▶ REQUIRED ACTION
An exact copy of the entries is needed, with every line included.

Top of INFORMATION SUPPLIED

/-- A word from values and the lowest bit of each one's field. -/
def ofFields (l : List (Nat × Nat)) : Nat := l.foldl (fun n f => n + f.1 * 2 ^ f.2) 0

/-- The major of a coprocessor operation (R362). -/
def copMajor (op : Op) : Nat :=
  if op = .cop3 then 0x3F
  else if [Op.jsubCipher, .jsubDigest, .jsubCodec, .jpoll].contains op then 0x3E
  else if [Op.pget, .paddref, .ppass, .pput, .pquery, .pmap, .punmap].contains op then 0x3D
  else 0x3C

/-- The Selkel-2 word of an instruction (R336, R337). -/
def encode2 (x : Dec) : Nat :=
  match (scalarRows ++ vectorRows).find? fun r => r.op = x.op with
  | some r =>
    if r.major = 3 then
      ofFields [(3, 26), (x.ctl, 23), (x.s, 18), (x.t, 13), (b2n x.sat, 12), (x.rnd, 10), (x.ew, 6), (r.func, 0)]
    else if r.major ≤ 2 then
      ofFields [(r.major, 26), (x.d, 21), (x.s, 16), (x.t, 11), (b2n x.sat, 10), (x.rnd, 8), (x.ew, 6), (r.func, 0)]
    else ofFields [(r.major, 26), (x.d, 21), (x.s, 16), (x.t, 11), (x.ew, 9), (b2n x.sat, 8), (x.rnd, 6), (r.func, 0)]
  | none =>
    match immOps.find? fun r => r.2 = x.op, branchOps.idxOf? x.op, sysOps.idxOf? x.op with
    | some r, _, _ => ofFields [(r.1, 26), (x.d, 21), (x.s, 16), (twos 16 x.imm, 0)]
    | none, some k, _ => ofFields [(0x20 + k, 26), (x.s, 21), (x.t, 16), (twos 16 x.imm, 0)]
    | none, none, some k => ofFields [(0x30, 26), (x.d, 21), (x.s, 16), (x.ctl, 4), (k, 0)]
    | none, none, none =>
      if x.op = .jalr then ofFields [(0x28, 26), (x.d, 21), (x.s, 16), (twos 16 x.imm, 0)]
      else if x.op = .j then ofFields [(0x26, 26), (twos 26 x.imm, 0)]
      else if x.op = .jal then ofFields [(0x27, 26), (twos 26 x.imm, 0)]
      else ofFields [(copMajor x.op, 26), (x.d, 21), (x.s, 16), (x.t, 11), (x.ctl, 0)]

/-- The Selkel-1 word of an instruction (R368, R369). -/
def encode1 (x : Dec) : Nat :=
  let c := (x.cond, 28)
  let f := (b2n x.setF, 21)
  match scalarRows.find? fun r => r.op = x.op with
  | some r =>
    if r.major = 3 then
      ofFields [c, (3, 22), (x.ctl, 19), (x.s, 15), (x.t, 11), (b2n x.sat, 10), (x.rnd, 8), (x.ew, 6), (r.func, 0)]
    else ofFields [c, (r.major, 22), f, (x.d, 17), (x.s, 13), (x.t, 9), (b2n x.sat, 8), (x.rnd, 6), (r.func, 0)]
  | none =>
    match immOps.find? fun r => r.2 = x.op, sysOps.idxOf? x.op with
    | some r, _ => ofFields [c, (r.1, 22), f, (x.d, 17), (x.s, 13), (twos 13 x.imm, 0)]
    | none, some k => ofFields [c, (0x30, 22), (x.d, 18), (x.s, 14), (x.ctl, 4), (k, 0)]
    | none, none =>
      if x.op = .b then ofFields [c, (0x20, 22), (twos 22 x.imm, 0)]
      else if x.op = .bl then ofFields [c, (0x21, 22), (twos 22 x.imm, 0)]
      else if x.op = .br then ofFields [c, (0x22, 22), (x.d, 17), (x.s, 13), (twos 13 x.imm, 0)]
      else ofFields [c, (copMajor x.op, 22), (x.d, 18), (x.s, 14), (x.t, 10), (x.ctl, 0)]

/-- The word of an instruction in a task's mode. -/
def encodeWord (selkel1 : Bool) (x : Dec) : Nat := if selkel1 then encode1 x else encode2 x

/-! ### Registers -/

/-- Register codes: G0 to G31 are 0 to 31; A n 32 + n, and 48 + n as AEXT and AGETL to AGETG read it; V n 64 + n; VA n
96 + n, and 104 + n as major 0x3B reads it; a control register 0x1000 + its number. -/
def rA (n : Nat) : Nat := 32 + n
def rARead (n : Nat) : Nat := 48 + n
def rV (n : Nat) : Nat := 64 + n
def rVA (n : Nat) : Nat := 96 + n
def rVARead (n : Nat) : Nat := 104 + n
def rC (n : Nat) : Nat := 0x1000 + n

/-- The code under which a wait for a pond-window load is kept until it falls due (R359). -/
def rStall : Nat := 0x2000

/-- FXCTL, PSTAT's flags, COPSTAT and SRCHCNT. -/
def rFx : Nat := rC 2
def rPs : Nat := rC 1
def rCop : Nat := rC 3
def rCnt : Nat := rC 4

/-- The code under which L mode keeps when a write of FXCTL lets a division read DZTE; it holds no value. -/
def rDzte : Nat := rC 0x2002

/-- The bits of a register. -/
def regBits (r : Nat) : Nat := if r < 32 then 32 else if r < 64 then 80 else if r < 96 then 512 else if r < 0x1000 then 1536 else 32

/-- All bits of a register. -/
def regMask (r : Nat) : Nat := 2 ^ regBits r - 1

/-- A register's value as instructions read it. -/
def Task.reg (t : Task) (r : Nat) : Nat := tgetD t.regs r 0

/-- Bits of a number replaced under a mask. -/
def putBits (old mask val : Nat) : Nat := old - Nat.land old mask + Nat.land val mask

/-- A register's bits are written now; G0 discards writes (R328). -/
def Task.setReg (t : Task) (r mask val : Nat) : Task :=
  if r = 0 then t
  else
    let v := putBits (t.reg r) mask val
    { t with regs := if v = 0 then tdel t.regs r else tset t.regs r v }

/-- A pending write becomes visible, and nothing older of its register is waited for; bits of earlier writes to the same register are discarded
(R360). -/
def Task.land (t : Task) (p : PendWrite) : Task :=
  if p.reg = rStall then { t with cycles := t.cycles + p.val }
  else
    let t1 := ({ t with avail := tdel t.avail p.reg } : Task).setReg p.reg p.mask p.val
    { t1 with pend := t1.pend.map fun q =>
        if q.reg = p.reg ∧ q.seq < p.seq then { q with mask := q.mask - Nat.land q.mask p.mask } else q }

Bottom of INFORMATION SUPPLIED

▶ EXPECTED ANSWER
/-- A word from values and the lowest bit of each one's field. -/
def ofFields (l : List (Nat × Nat)) : Nat := l.foldl (fun n f => n + f.1 * 2 ^ f.2) 0

/-- The major of a coprocessor operation (R362). -/
def copMajor (op : Op) : Nat :=
  if op = .cop3 then 0x3F
  else if [Op.jsubCipher, .jsubDigest, .jsubCodec, .jpoll].contains op then 0x3E
  else if [Op.pget, .paddref, .ppass, .pput, .pquery, .pmap, .punmap].contains op then 0x3D
  else 0x3C

/-- The Selkel-2 word of an instruction (R336, R337). -/
def encode2 (x : Dec) : Nat :=
  match (scalarRows ++ vectorRows).find? fun r => r.op = x.op with
  | some r =>
    if r.major = 3 then
      ofFields [(3, 26), (x.ctl, 23), (x.s, 18), (x.t, 13), (b2n x.sat, 12), (x.rnd, 10), (x.ew, 6), (r.func, 0)]
    else if r.major ≤ 2 then
      ofFields [(r.major, 26), (x.d, 21), (x.s, 16), (x.t, 11), (b2n x.sat, 10), (x.rnd, 8), (x.ew, 6), (r.func, 0)]
    else ofFields [(r.major, 26), (x.d, 21), (x.s, 16), (x.t, 11), (x.ew, 9), (b2n x.sat, 8), (x.rnd, 6), (r.func, 0)]
  | none =>
    match immOps.find? fun r => r.2 = x.op, branchOps.idxOf? x.op, sysOps.idxOf? x.op with
    | some r, _, _ => ofFields [(r.1, 26), (x.d, 21), (x.s, 16), (twos 16 x.imm, 0)]
    | none, some k, _ => ofFields [(0x20 + k, 26), (x.s, 21), (x.t, 16), (twos 16 x.imm, 0)]
    | none, none, some k => ofFields [(0x30, 26), (x.d, 21), (x.s, 16), (x.ctl, 4), (k, 0)]
    | none, none, none =>
      if x.op = .jalr then ofFields [(0x28, 26), (x.d, 21), (x.s, 16), (twos 16 x.imm, 0)]
      else if x.op = .j then ofFields [(0x26, 26), (twos 26 x.imm, 0)]
      else if x.op = .jal then ofFields [(0x27, 26), (twos 26 x.imm, 0)]
      else ofFields [(copMajor x.op, 26), (x.d, 21), (x.s, 16), (x.t, 11), (x.ctl, 0)]

/-- The Selkel-1 word of an instruction (R368, R369). -/
def encode1 (x : Dec) : Nat :=
  let c := (x.cond, 28)
  let f := (b2n x.setF, 21)
  match scalarRows.find? fun r => r.op = x.op with
  | some r =>
    if r.major = 3 then
      ofFields [c, (3, 22), (x.ctl, 19), (x.s, 15), (x.t, 11), (b2n x.sat, 10), (x.rnd, 8), (x.ew, 6), (r.func, 0)]
    else ofFields [c, (r.major, 22), f, (x.d, 17), (x.s, 13), (x.t, 9), (b2n x.sat, 8), (x.rnd, 6), (r.func, 0)]
  | none =>
    match immOps.find? fun r => r.2 = x.op, sysOps.idxOf? x.op with
    | some r, _ => ofFields [c, (r.1, 22), f, (x.d, 17), (x.s, 13), (twos 13 x.imm, 0)]
    | none, some k => ofFields [c, (0x30, 22), (x.d, 18), (x.s, 14), (x.ctl, 4), (k, 0)]
    | none, none =>
      if x.op = .b then ofFields [c, (0x20, 22), (twos 22 x.imm, 0)]
      else if x.op = .bl then ofFields [c, (0x21, 22), (twos 22 x.imm, 0)]
      else if x.op = .br then ofFields [c, (0x22, 22), (x.d, 17), (x.s, 13), (twos 13 x.imm, 0)]
      else ofFields [c, (copMajor x.op, 22), (x.d, 18), (x.s, 14), (x.t, 10), (x.ctl, 0)]

/-- The word of an instruction in a task's mode. -/
def encodeWord (selkel1 : Bool) (x : Dec) : Nat := if selkel1 then encode1 x else encode2 x

/-! ### Registers -/

/-- Register codes: G0 to G31 are 0 to 31; A n 32 + n, and 48 + n as AEXT and AGETL to AGETG read it; V n 64 + n; VA n
96 + n, and 104 + n as major 0x3B reads it; a control register 0x1000 + its number. -/
def rA (n : Nat) : Nat := 32 + n
def rARead (n : Nat) : Nat := 48 + n
def rV (n : Nat) : Nat := 64 + n
def rVA (n : Nat) : Nat := 96 + n
def rVARead (n : Nat) : Nat := 104 + n
def rC (n : Nat) : Nat := 0x1000 + n

/-- The code under which a wait for a pond-window load is kept until it falls due (R359). -/
def rStall : Nat := 0x2000

/-- FXCTL, PSTAT's flags, COPSTAT and SRCHCNT. -/
def rFx : Nat := rC 2
def rPs : Nat := rC 1
def rCop : Nat := rC 3
def rCnt : Nat := rC 4

/-- The code under which L mode keeps when a write of FXCTL lets a division read DZTE; it holds no value. -/
def rDzte : Nat := rC 0x2002

/-- The bits of a register. -/
def regBits (r : Nat) : Nat := if r < 32 then 32 else if r < 64 then 80 else if r < 96 then 512 else if r < 0x1000 then 1536 else 32

/-- All bits of a register. -/
def regMask (r : Nat) : Nat := 2 ^ regBits r - 1

/-- A register's value as instructions read it. -/
def Task.reg (t : Task) (r : Nat) : Nat := tgetD t.regs r 0

/-- Bits of a number replaced under a mask. -/
def putBits (old mask val : Nat) : Nat := old - Nat.land old mask + Nat.land val mask

/-- A register's bits are written now; G0 discards writes (R328). -/
def Task.setReg (t : Task) (r mask val : Nat) : Task :=
  if r = 0 then t
  else
    let v := putBits (t.reg r) mask val
    { t with regs := if v = 0 then tdel t.regs r else tset t.regs r v }

/-- A pending write becomes visible, and nothing older of its register is waited for; bits of earlier writes to the same register are discarded
(R360). -/
def Task.land (t : Task) (p : PendWrite) : Task :=
  if p.reg = rStall then { t with cycles := t.cycles + p.val }
  else
    let t1 := ({ t with avail := tdel t.avail p.reg } : Task).setReg p.reg p.mask p.val
    { t1 with pend := t1.pend.map fun q =>
        if q.reg = p.reg ∧ q.seq < p.seq then { q with mask := q.mask - Nat.land q.mask p.mask } else q }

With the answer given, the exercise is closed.